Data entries
____

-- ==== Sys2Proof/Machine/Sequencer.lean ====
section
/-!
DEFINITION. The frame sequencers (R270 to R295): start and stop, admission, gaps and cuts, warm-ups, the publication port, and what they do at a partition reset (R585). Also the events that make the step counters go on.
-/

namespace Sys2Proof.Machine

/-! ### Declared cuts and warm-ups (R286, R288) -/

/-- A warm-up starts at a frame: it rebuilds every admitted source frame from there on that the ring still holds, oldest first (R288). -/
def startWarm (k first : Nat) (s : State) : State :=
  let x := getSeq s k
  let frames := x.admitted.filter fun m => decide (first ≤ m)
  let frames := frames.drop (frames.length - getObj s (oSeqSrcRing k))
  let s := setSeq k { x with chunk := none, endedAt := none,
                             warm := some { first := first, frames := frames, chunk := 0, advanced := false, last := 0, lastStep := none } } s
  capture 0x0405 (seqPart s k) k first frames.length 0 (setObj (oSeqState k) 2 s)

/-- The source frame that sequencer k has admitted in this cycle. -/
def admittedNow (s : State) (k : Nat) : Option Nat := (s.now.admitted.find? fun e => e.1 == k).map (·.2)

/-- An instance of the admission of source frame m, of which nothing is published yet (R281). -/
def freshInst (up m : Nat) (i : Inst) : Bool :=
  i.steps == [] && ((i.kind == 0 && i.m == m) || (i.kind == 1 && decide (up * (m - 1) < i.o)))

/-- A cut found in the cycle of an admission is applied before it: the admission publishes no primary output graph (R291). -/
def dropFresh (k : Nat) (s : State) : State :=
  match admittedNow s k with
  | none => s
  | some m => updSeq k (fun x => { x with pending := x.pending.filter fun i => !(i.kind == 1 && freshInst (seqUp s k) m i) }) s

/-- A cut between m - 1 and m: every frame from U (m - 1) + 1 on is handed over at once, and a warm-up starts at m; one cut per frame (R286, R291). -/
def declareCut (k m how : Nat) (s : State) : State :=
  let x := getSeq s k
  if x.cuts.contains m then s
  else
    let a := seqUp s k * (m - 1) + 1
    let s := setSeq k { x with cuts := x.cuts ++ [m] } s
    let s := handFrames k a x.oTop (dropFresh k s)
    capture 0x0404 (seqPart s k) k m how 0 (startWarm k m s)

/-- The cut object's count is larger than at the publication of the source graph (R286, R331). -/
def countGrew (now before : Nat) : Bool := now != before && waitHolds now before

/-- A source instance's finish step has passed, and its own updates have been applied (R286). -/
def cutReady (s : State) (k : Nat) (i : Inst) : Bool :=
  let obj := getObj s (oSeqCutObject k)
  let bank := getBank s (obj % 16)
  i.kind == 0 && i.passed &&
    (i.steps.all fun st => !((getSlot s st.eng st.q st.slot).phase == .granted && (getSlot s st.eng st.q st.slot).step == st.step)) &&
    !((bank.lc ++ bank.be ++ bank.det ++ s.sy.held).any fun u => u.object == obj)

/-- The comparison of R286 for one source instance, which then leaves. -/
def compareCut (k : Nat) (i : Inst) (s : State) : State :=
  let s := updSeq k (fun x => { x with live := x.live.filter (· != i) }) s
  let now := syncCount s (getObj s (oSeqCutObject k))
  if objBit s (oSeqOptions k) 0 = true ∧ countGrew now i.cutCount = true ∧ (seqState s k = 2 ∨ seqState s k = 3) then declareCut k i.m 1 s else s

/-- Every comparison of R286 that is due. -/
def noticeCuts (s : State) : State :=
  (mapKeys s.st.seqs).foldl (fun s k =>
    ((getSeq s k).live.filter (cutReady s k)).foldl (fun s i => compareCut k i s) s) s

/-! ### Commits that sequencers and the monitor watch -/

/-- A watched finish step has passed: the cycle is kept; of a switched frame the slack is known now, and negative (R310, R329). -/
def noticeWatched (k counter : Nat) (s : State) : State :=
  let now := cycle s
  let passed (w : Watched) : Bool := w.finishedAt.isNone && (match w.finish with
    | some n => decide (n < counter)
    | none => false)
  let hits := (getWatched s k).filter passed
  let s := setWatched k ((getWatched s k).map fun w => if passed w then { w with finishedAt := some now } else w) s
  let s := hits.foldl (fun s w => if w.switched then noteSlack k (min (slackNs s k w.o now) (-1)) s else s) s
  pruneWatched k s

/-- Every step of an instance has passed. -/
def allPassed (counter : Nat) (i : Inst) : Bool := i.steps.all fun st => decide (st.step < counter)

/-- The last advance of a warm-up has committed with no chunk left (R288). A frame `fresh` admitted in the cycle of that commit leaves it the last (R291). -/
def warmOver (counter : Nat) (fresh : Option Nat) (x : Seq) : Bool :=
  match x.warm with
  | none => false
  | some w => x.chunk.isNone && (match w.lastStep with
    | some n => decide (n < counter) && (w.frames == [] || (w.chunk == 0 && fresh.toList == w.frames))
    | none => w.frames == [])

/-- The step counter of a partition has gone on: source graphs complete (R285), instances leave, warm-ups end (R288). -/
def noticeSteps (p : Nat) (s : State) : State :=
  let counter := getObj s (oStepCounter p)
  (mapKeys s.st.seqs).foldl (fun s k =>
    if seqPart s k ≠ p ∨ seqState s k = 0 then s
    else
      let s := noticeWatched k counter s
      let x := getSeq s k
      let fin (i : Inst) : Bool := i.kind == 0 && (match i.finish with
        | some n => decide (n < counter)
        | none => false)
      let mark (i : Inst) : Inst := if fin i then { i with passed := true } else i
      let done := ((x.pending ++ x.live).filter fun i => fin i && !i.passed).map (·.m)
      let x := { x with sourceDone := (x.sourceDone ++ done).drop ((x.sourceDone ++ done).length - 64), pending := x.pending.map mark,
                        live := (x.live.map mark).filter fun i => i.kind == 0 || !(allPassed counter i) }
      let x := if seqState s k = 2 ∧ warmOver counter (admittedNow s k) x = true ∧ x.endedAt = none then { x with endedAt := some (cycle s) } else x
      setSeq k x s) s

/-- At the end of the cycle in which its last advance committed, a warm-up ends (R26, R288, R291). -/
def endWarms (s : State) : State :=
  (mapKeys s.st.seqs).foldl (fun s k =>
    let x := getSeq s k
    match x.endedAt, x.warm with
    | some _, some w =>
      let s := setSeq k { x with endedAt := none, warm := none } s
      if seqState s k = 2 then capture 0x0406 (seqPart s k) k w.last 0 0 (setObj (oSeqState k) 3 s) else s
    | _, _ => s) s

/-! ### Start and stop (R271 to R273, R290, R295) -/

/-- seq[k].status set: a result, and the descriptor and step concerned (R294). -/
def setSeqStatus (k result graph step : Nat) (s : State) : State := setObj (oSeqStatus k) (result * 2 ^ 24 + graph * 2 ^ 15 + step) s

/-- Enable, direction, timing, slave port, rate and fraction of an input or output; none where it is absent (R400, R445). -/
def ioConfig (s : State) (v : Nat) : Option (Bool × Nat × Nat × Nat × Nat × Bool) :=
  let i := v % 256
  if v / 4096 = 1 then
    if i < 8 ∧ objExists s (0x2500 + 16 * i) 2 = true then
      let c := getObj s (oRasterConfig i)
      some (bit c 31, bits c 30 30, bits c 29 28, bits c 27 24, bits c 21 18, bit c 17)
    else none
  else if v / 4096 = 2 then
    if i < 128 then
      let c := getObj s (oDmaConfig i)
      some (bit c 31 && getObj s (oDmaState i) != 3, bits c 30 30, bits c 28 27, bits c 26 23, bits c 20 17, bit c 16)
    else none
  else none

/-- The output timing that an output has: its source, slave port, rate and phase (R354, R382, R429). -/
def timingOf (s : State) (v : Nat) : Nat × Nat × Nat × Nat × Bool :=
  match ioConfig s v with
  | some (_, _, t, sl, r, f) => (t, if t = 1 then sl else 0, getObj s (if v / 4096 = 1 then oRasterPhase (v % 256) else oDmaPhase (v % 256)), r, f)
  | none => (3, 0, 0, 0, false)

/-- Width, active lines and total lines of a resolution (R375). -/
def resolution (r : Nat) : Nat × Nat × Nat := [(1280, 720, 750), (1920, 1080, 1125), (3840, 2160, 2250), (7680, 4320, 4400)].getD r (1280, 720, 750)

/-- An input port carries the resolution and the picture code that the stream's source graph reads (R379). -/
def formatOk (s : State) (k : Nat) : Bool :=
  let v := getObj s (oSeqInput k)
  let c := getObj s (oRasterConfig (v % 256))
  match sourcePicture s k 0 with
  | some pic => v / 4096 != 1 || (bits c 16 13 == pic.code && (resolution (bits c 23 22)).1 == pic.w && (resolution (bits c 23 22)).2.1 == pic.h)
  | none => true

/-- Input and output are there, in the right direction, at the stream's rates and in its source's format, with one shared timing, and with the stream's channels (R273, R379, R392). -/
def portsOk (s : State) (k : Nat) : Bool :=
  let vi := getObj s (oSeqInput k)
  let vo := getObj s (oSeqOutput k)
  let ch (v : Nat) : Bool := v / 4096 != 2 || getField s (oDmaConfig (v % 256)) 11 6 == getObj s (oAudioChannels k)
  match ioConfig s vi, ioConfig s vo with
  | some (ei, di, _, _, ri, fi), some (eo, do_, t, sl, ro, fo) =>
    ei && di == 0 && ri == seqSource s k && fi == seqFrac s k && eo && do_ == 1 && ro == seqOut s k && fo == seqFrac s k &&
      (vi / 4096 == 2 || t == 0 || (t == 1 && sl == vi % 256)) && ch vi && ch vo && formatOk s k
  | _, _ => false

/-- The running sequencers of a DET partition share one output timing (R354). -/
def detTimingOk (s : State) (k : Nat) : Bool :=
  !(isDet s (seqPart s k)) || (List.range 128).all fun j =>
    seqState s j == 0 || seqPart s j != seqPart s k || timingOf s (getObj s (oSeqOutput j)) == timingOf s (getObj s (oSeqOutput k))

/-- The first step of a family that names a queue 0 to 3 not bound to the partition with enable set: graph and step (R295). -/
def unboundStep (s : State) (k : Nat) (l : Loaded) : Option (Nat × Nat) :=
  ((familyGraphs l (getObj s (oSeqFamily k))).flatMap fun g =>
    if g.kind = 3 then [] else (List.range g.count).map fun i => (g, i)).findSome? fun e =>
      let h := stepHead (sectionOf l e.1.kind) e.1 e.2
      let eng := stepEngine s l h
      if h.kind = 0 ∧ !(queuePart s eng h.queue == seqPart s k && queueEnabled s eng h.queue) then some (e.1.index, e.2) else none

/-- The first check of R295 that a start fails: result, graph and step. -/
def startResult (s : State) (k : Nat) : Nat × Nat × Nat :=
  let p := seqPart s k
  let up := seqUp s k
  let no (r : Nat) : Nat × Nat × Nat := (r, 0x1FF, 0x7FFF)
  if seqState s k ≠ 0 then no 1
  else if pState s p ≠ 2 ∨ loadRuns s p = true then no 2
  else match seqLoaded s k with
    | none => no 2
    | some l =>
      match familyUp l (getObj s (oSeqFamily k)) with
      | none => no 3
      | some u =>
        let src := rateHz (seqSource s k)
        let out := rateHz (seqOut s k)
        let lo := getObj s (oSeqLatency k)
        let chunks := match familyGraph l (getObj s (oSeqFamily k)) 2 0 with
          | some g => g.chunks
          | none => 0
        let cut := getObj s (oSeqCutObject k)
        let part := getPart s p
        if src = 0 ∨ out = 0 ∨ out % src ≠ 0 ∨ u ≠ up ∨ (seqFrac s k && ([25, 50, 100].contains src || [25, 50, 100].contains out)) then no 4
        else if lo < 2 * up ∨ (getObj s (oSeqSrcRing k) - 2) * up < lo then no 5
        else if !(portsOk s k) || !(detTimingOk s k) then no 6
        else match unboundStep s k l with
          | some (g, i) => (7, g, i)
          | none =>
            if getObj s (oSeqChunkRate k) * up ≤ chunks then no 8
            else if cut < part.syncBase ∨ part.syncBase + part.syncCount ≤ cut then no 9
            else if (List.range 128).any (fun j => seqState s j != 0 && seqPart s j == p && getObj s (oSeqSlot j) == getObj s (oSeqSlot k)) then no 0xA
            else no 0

____

▸ WHAT TO DO
Your task is to gather all lines from the entries above that hold the word "there".

▸ REPLY
/-- A warm-up starts at a frame: it rebuilds every admitted source frame from there on that the ring still holds, oldest first (R288). -/
/-- Input and output are there, in the right direction, at the stream's rates and in its source's format, with one shared timing, and with the stream's channels (R273, R379, R392). -/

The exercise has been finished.